Your edtech company operates a live Q&A chat in virtual classrooms, where an automated text moderation model flags toxic messages. After recent complaints, you discover that benign messages referencing certain indigenous festivals are being misclassified as abusive; an audit on a 10,000-message holdout shows a 12–15% false positive rate for messages containing those festival names versus 3% overall, and those references make up <1% of your training set. With a tight budget and an overextended team this quarter, a major overhaul or full replacement is not feasible; what should you do?

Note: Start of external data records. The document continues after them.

-- ==== Sys2Proof/Tests/Slice0.lean ====
section
/-! SUPPORT. Tests: expected values from 95_test_vectors.md, 96_test_traces.md and the tables of 30_encoding.md, and one
witness per statement that has hypotheses. -/

namespace Sys2Proof.Tests

open Sys2Proof.Machine

/-! ## Helpers -/

/-- The outcome is a next state with property `p`. -/
def nextIs (r : Result) (p : State → Bool) : Bool :=
  match r with
  | .next s => p s
  | .fault _ => false
  | .refused _ => false

/-- A message of at most 63 bytes, all of it accepted, its length declared. -/
def absorbing (m : List Byte) : State :=
  { State.reset with
    st := .absorb, h := IV, dlen := BitVec.ofNat 64 (8 * m.length), cnt := BitVec.ofNat 64 m.length
    off := BitVec.ofNat 6 m.length, buf := Memory.writeMany [] 0 m }

/-- A buffer of 64 written bytes, all zero. -/
def fullBuffer : Memory := (List.range 64).map fun i => (i, 0x00#8)

/-- The block the full buffer holds. -/
def zeroBlock : Block := Vector.replicate 64 0x00#8

/-- Reset, in another status. -/
def inStatus (st : Status) : State := { State.reset with st := st }

/-- The same with the host about to present `w`. -/
def given (w : BitVec 72) (s : State) : State := { s with host := [.command w] }

/-- The block engine at a phase and index, W holding the words of `"abc"` (96_test_traces.md section 2). -/
def engine (p : BlockPhase) (t : BitVec 6) : State := { State.reset with ph := p, t := t, w := setWord (setWord State.reset.w 0#6 0x61626380) 15#6 0x00000018 }

/-! ## WellFormed: each check refuses an ill-formed term -/

theorem test_wellFormed_ldw : (Instr.ldw 15#6).wellFormed = true ∧ (Instr.ldw 16#6).wellFormed = false := by decide

theorem test_wellFormed_exp : (Instr.exp 16#6).wellFormed = true ∧ (Instr.exp 15#6).wellFormed = false := by decide

/-! ## Decode: words written out (95_test_vectors.md section 6; 30_encoding.md R73, R77, R79) -/

theorem test_decode_start : decodeTableWord 72 0x01ffffffffffffffff = some (.start 0xffffffffffffffff#64) := by decide

theorem test_decode_data : decodeTableWord 72 0x020000000000000061 = some (.data 0x61#8) := by decide

theorem test_decode_last : decodeTableWord 72 0x030000000000000000 = some .last := by decide

theorem test_decode_illegal :
    [0x000000000000000000, 0x040000000000000000, 0xff0000000000000061, 0x020000000000000100, 0x028000000000000061,
      0x030000000000000001, 0x038000000000000000, 0xffffffffffffffffff].map (decodeTableWord 72) =
    List.replicate 8 none := by decide

theorem test_decode_pseq5 :
    [0b00000, 0b01000, 0b10000, 0b11000, 0b11111, 0b00001, 0b01100, 0b10111].map (decodeTableWord 8) =
    [some .pushm, some .push80, some .push00, some (.pushl 0#3), some (.pushl 7#3), none, none, none] := by decide

theorem test_decode_useq9 :
    [0b001000000, 0b001001111, 0b010010000, 0b010111111, 0b011000000, 0b100000000, 0b100111111, 0b101000000].map
      (decodeTableWord 16) =
    [some (.ldw 0#6), some (.ldw 15#6), some (.exp 16#6), some (.exp 63#6), some .ldv, some (.rnd 0#6),
      some (.rnd 63#6), some .addh] := by decide

theorem test_decode_useq9_none :
    [0b000000000, 0b001010000, 0b010001111, 0b011000001, 0b101100000, 0b110000000, 0b111111111].map
      (decodeTableWord 16) = List.replicate 7 none := by decide

/-! ## The functions (96_test_traces.md section 4.1) -/

theorem test_sigmas :
    [ssig0 0x12345678, ssig1 0x12345678, bsig0 0x12345678, bsig1 0x12345678] =
      [0xe7fce6ee, 0xa1f78649, 0x66146474, 0x3561abda] ∧
    [ssig0 0xdeadbeef, ssig1 0xdeadbeef, bsig0 0xdeadbeef, bsig1 0xdeadbeef] =
      [0xabd31b0b, 0x689dbfec, 0xb62e25ac, 0x345e14a3] := by decide

theorem test_ch_maj :
    ch 0x510e527f 0x9b05688c 0x1f83d9ab = 0x1f85c98c ∧ maj 0x510e527f 0x9b05688c 0x1f83d9ab = 0x1b0758af ∧
    ch 0xffffffff 0x12345678 0x9abcdef0 = 0x12345678 ∧ maj 0xffffffff 0x12345678 0x9abcdef0 = 0x9abcdef8 := by decide

/-- 96_test_traces.md section 4.1, byte order. -/
theorem test_byte_order :
    be32 0x61 0x62 0x63 0x80 = 0x61626380 ∧ be64bytes 24#64 = [0, 0, 0, 0, 0, 0, 0, 0x18] ∧
    be64bytes (0 - 8) = [0xff, 0xff, 0xff, 0xff, 0xff, 0xff, 0xff, 0xf8] ∧
    be32bytes 0xba7816bf = [0xba, 0x78, 0x16, 0xbf] := by decide

/-- 40_padder.md R100 on 0, 55 and 56 bytes (95_test_vectors.md section 3). -/
theorem test_pad_lengths :
    [0, 55, 56, 64, 119, 120].map paddedLen = [64, 64, 128, 128, 128, 192] := by decide

/-! ## START, DATA, LAST -/

/-- Vector F4, with R105's registers. -/
theorem test_start : nextIs (step (given 0x010000000000000018 State.reset)) (fun s =>
    s.st = .absorb ∧ s.dlen = 24#64 ∧ s.h = #v[0x6a09e667, 0xbb67ae85, 0x3c6ef372, 0xa54ff53a, 0x510e527f, 0x9b05688c, 0x1f83d9ab, 0x5be0cd19]) = true := by
  decide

Correct. The subgroup terms are rare in training, and the holdout audit shows a large false positive disparity. Adding curated or carefully reviewed synthetic non-toxic examples containing those festival phrases increases representation and helps the model learn correct context. This is a targeted, budget-friendly mitigation that addresses the root cause and can be validated via slice-based metrics before redeploying.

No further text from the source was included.